Alternatively Fiona Meaghers skeletal dresses made from cast lids
or stoppers are conceived as packaging for the body. In very
different ways both Eileen Newells sensitively modelled heads and
Valeria Merlos Spoon Woman draw on classical sources to convey a
poignant sense of human vulnerability.
Porcelain
Every kind of ceramic body is covered in the many different techniques
represented but there is one material which deserves a special mention
for its significance to so many of the artists. Porcelain, long associated
with expensive tableware and ornaments, is now revealing a remarkable
versatility. To give two examples, Liz Monk manipulates slabs of porcelain
to create serene forms that convey the delicacy and plasticity of the
material while Terence Casey models and uses it as a casting slip to freeze
a moment in time and capture the process of death and decay.
Technicalities
Of the major forming techniques throwing is represented by a number of
artists mainly to deploy the vitality and dynamic of spinning clay, as
in Kiya Nancarrows vigorous sculptures or Geoff Wilcocks delicately
striated vessels.

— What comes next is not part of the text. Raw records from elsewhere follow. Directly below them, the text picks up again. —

-- ==== Sys2Proof/Machine/Operands.lean ====
section
/-! DEFINITION. Casts, clamps and shifts (00_scope.md R8 to R10), and every operand the micro-ops decode from a register byte, a
BRR word or an echo word, with its extension or scaling (30_encoding.md R110 to R125). -/

namespace Sys2Proof.Machine

/-- `sext_8` (R8): the value in -128..127 of a byte. -/
def sext8 (b : Byte) : Int := b.toInt

/-- `sext_16` (R8): the value in -32768..32767 congruent to `x` modulo 65536; a wrap. -/
def sext16 (x : Int) : Int := (x + 32768) % 65536 - 32768

/-- `clamp16` (R9). -/
def clamp16 (x : Int) : Int := if x < -32768 then -32768 else if x > 32767 then 32767 else x

/-- `x >> n` (R10): the arithmetic shift, floor of `x / 2^n`. -/
def asr (x : Int) (n : Nat) : Int := x / 2 ^ n

/-- `x & ~1` (R10): the low bit cleared. -/
def clearLow (x : Int) : Int := x - x % 2

/-- The low byte of an integer: `zext_8` as a byte (R8). -/
def byteOfInt (x : Int) : Byte := BitVec.ofInt 8 x

/-- `sext_4` (R241): a nibble as -8..7. -/
def sext4 (n : Nat) : Int := if n < 8 then n else (n : Int) - 16

/-- `vol16` (R316): `clamp16`, or the wrap with parameter P12. -/
def vol16 (p : Params) (x : Int) : Int := if p.volumeProductWrap then sext16 x else clamp16 x

/-- The address of register `r` of voice `v`: `v*0x10 + r` (R7, R21). -/
def vreg (v : VoiceId) (r : Fin 16) : RegAddr := ⟨16 * v.val + r.val, by omega⟩

/-- The address of FIR coefficient `i`: `0x0F + 0x10*i` (R44). -/
def firReg (i : Fin 8) : RegAddr := vreg i 15

/-- A channel of a pair (R12). -/
def Stereo.get (s : Stereo) : Chan → Int
  | .left => s.l
  | .right => s.r

/-- A pair with one channel replaced (R12). -/
def Stereo.set (s : Stereo) (ch : Chan) (x : Int) : Stereo :=
  match ch with
  | .left => { s with l := x }
  | .right => { s with r := x }

/-- VOLL for the left channel, VOLR for the right (R22, R215). -/
def volReg (v : VoiceId) : Chan → RegAddr
  | .left => vreg v 0
  | .right => vreg v 1

/-- MVOLL, MVOLR (R31, R307). -/
def mvolReg : Chan → RegAddr
  | .left => 0x0C
  | .right => 0x1C

/-- EVOLL, EVOLR (R32, R307). -/
def evolReg : Chan → RegAddr
  | .left => 0x2C
  | .right => 0x3C

/-- FLG bit 7, the soft reset (R112). -/
def flgReset (flg : Byte) : Bool := bitOf flg 7

/-- FLG bit 6, the mute (R112). -/
def flgMute (flg : Byte) : Bool := bitOf flg 6

/-- FLG bit 5, the echo-write disable (R112). -/
def flgEchoOff (flg : Byte) : Bool := bitOf flg 5

/-- FLG bits 4..0, the noise clock (R112). -/
def flgNoiseRate (flg : Byte) : Fin 32 := ⟨flg.toNat % 32, by omega⟩

/-- ADSR1 bit 7: ADSR mode (R113). -/
def adsrEnabled (adsr1 : Byte) : Bool := bitOf adsr1 7

/-- The attack rate index `AR*2 + 1` (R113). -/
def attackRate (adsr1 : Byte) : Fin 32 := ⟨adsr1.toNat % 16 * 2 + 1, by omega⟩

/-- The decay rate index `DR*2 + 16` (R113). -/
def decayRate (adsr1 : Byte) : Fin 32 := ⟨adsr1.toNat / 16 % 8 * 2 + 16, by omega⟩

/-- The rate index in bits 4..0 of ADSR2 or GAIN (R114, R115). -/
def lowRate (b : Byte) : Fin 32 := ⟨b.toNat % 32, by omega⟩

/-- Bits 7..5 of ADSR2 or GAIN: the sustain level or the gain mode (R114, R271). -/
def topField (b : Byte) : Nat := b.toNat / 32

/-- The direct gain level, `GAIN[6:0] * 16` (R266). -/
def directLevel (gain : Byte) : Int := (gain.toNat % 128 : Nat) * 16

/-- The pitch bits of PITCHH, in place: `(PITCHH & 0x3F) << 8` (R116). -/
def pitchHigh (b : Byte) : Int := (b.toNat % 64 : Nat) * 256

/-- The echo length of EDL: `EDL[3:0] * 0x800` (R43). -/
def echoLengthOf (edl : Byte) : Nat := edl.toNat % 16 * 0x800

/-- BRR header bits 7..4, the shift (R121). -/
def headerShift (h : Byte) : Nat := h.toNat / 16

/-- BRR header bits 3..2, the filter (R121). -/
def headerFilter (h : Byte) : Nat := h.toNat / 4 % 4

/-- Nibble `k` of a group of two data bytes, the high nibble of the first byte first (R122, R240). -/
def groupNibble (first second : Byte) (k : Fin 4) : Nat :=
  match k with
  | 0 => first.toNat / 16
  | 1 => first.toNat % 16
  | 2 => second.toNat / 16
  | 3 => second.toNat % 16

/-- `Scale` (R242, R243): the shift 0..12, or the invalid range. -/
def scale (s : Int) (shift : Nat) : Int :=
  if shift ≤ 12 then asr (s * 2 ^ shift) 1 else if s < 0 then -0x800 else 0

/-- `Predict` (R244 to R247): the four prediction filters. -/
def predict (filter : Nat) (p1 p2 : Int) : Int :=
  match filter with
  | 0 => 0
  | 1 => asr p1 1 + asr (-p1) 5
  | 2 => p1 - p2 + asr p2 4 + asr (p1 * -3) 6
  | _ => p1 - p2 + asr (p1 * -13) 7 + asr (p2 * 3) 4

/-- An echo word as it enters the history: `sext_16(w) >> 1` (R302). -/
def halved (w : BitVec 16) : Int := asr w.toInt 1

end Sys2Proof.Machine
end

However, it would be difficult to derive any evidence
from this exhibition of a return to throwing as Alison Britton has recently
reported.1 Hand-building, coiling and modelling are used but mainly as
a means to an end. With a few exceptions, such as Taryn Childs, they are
not central to the interpretation. The most frequently used technique
is one that has not traditionally been used by ceramic artists but has
gained in status over the last decade. The supposedly industrial techniques
of slip-casting and press moulding are widely used, sometimes with an
ironic reference to the factory process. Examples include Paul McAllister,
Fiona Meagher or Hanne Rysgaard whose stackable tableware carries multiple
messages: functionality, Tupperware, stylish Danish design and downmarket
Englishness in the chintzy transfer prints applied in bands to the pristine
white surfaces.
Potters pyromania is little in evidence and few lay much emphasis
on firing. Marian Andersons installation, however, incorporates
four different firing techniques to create difference in the
slip-cast porcelain balls that are the basic element in her work. Simple
forms create a rich aesthetic effect and open themselves up to abundant
avenues of thought suggested in the poem that accompanies the work.
Significant Form
What can this exhibition tell us about the concerns of recent graduates
and ceramic artists launching their careers at the beginning of the third
millennium? The oriental influence has largely disappeared from the field,
and specific cultural and historical references are only occasional players;
post-modernism is side-lined. But I think I might propose a category of
New Modernism and taking this even further consider Clive
Bells phrase Significant Form.2 The aspiration for many
of these ceramic artists is to create a ceramic work that communicates
existential meanings - abstract ideas, feelings, memories or personal
identity. The vehicle may be abstract sculpture, vessel, stylised figure
or conceptual domestic object but the intention is to convey a deeper,
dare I say, spiritual content.
1 Alison Britton Overthrowing Tradition, a talk at Camberwell
College of Arts, Jan. 2001. See Interpreting Ceramics, Issue 002: www.uwic.ac.uk/ICRC.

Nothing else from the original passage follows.